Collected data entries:
/-! ## Operations at memory, buffers and caches -/

/-- STOPE_ATOMIC (R131): message `i`; an atomic of one core to one line does not pass an older one (R235). An operation that a
shift that ends still owed lets it complete. -/
def execStopeAtomic (i : Nat) (s : State) : Out :=
  .next (match s.msgs[i]? with
    | none => s
    | some m =>
      if (s.msgs.take i).any (fun n => s.msgBefore n m) then s
      else
        match m.key with
        | .crew n _ _ => if s.isDead m.key then (s.performMsg m).shiftCheck n else s.performMsg m
        | .handler _ => s.performMsg m)

/-- WCB_DRAIN (R220, R227): one aligned 8-byte granule of entry `i` of a core's write-combining buffer. -/
def execWcbDrain (core i : Nat) (s : State) : Out :=
  .next (match (s.core core).wcb[i]? with
    | none => s
    | some e => s.drainGranule core e)

/-- L1_WRITEBACK (R218): one line, evicted or drained. -/
def execL1Writeback (core line : Nat) (evict : Bool) (s : State) : Out :=
  .next (if evict then s.evictLine core line else s.writeBack core line)

/-! ## Repartition (R229, R230) -/

/-- The bytes and full/empty bits of ways `lo` to `lo + n − 1`, counted from way 15 down, in every slice of the island:
zeros, all full. -/
def State.clearWays (s : State) (i : Island) (lo n : Nat) : State :=
  (Shape.tiles i.shape).foldl (fun u cl =>
    (List.range n).foldl (fun w k => w.clearRange (wayLoc cl (15 - (lo + k)) 0) 262144) u) s

/-- A waiter at a word beyond the new size receives SCRATCHBOUND (Table 9.6): at its unit on wake, or as the fault of its
pending entry. -/
def State.dropWaiter (s : State) (w : WordWait) (z : Nat) : State :=
  let off := w.spadOff.getD 0
  let s1 := { s with waits := s.waits.erase w }
  match w.req with
  | .load _ (some i) .. => s1.grantEntry w i (fun e => { e with wait := .fault .scratchBound off true })
  | .load _ none .. | .produce _ _ _ | .append _ => s1.wakeTrap w.key .scratchBound (wordOf off) (wordOf z)

/-- The waiters of the island at words beyond the new size. -/
def State.dropWaiters (s : State) (i : Island) (z : Nat) : State :=
  let gone (w : WordWait) : Bool := match w.spadOff with
    | some o => z ≤ o && (s.viewOf w.key).island == i.num
    | none => false
  (s.waits.filter gone).foldl (fun u w => u.dropWaiter w z) s

/-- The threads that wait at barriers in the ways given up, `n` of them staying. -/
def State.dropBarriers (s : State) (i : Island) (n : Nat) : State :=
  let gone (t : Thread) : Bool := match t.wait with
    | .barrier x => t.view.island == i.num && isWay x && x / 2 ^ 18 % 16 < 16 - n
    | _ => false
  ((s.threads.filter gone).map (·.key)).foldl State.wake s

> **Work request**: Make a copy of each line in the records above that has the word "else".

> **Reply**:
      else
        | .crew n _ _ => if s.isDead m.key then (s.performMsg m).shiftCheck n else s.performMsg m
  .next (if evict then s.evictLine core line else s.writeBack core line)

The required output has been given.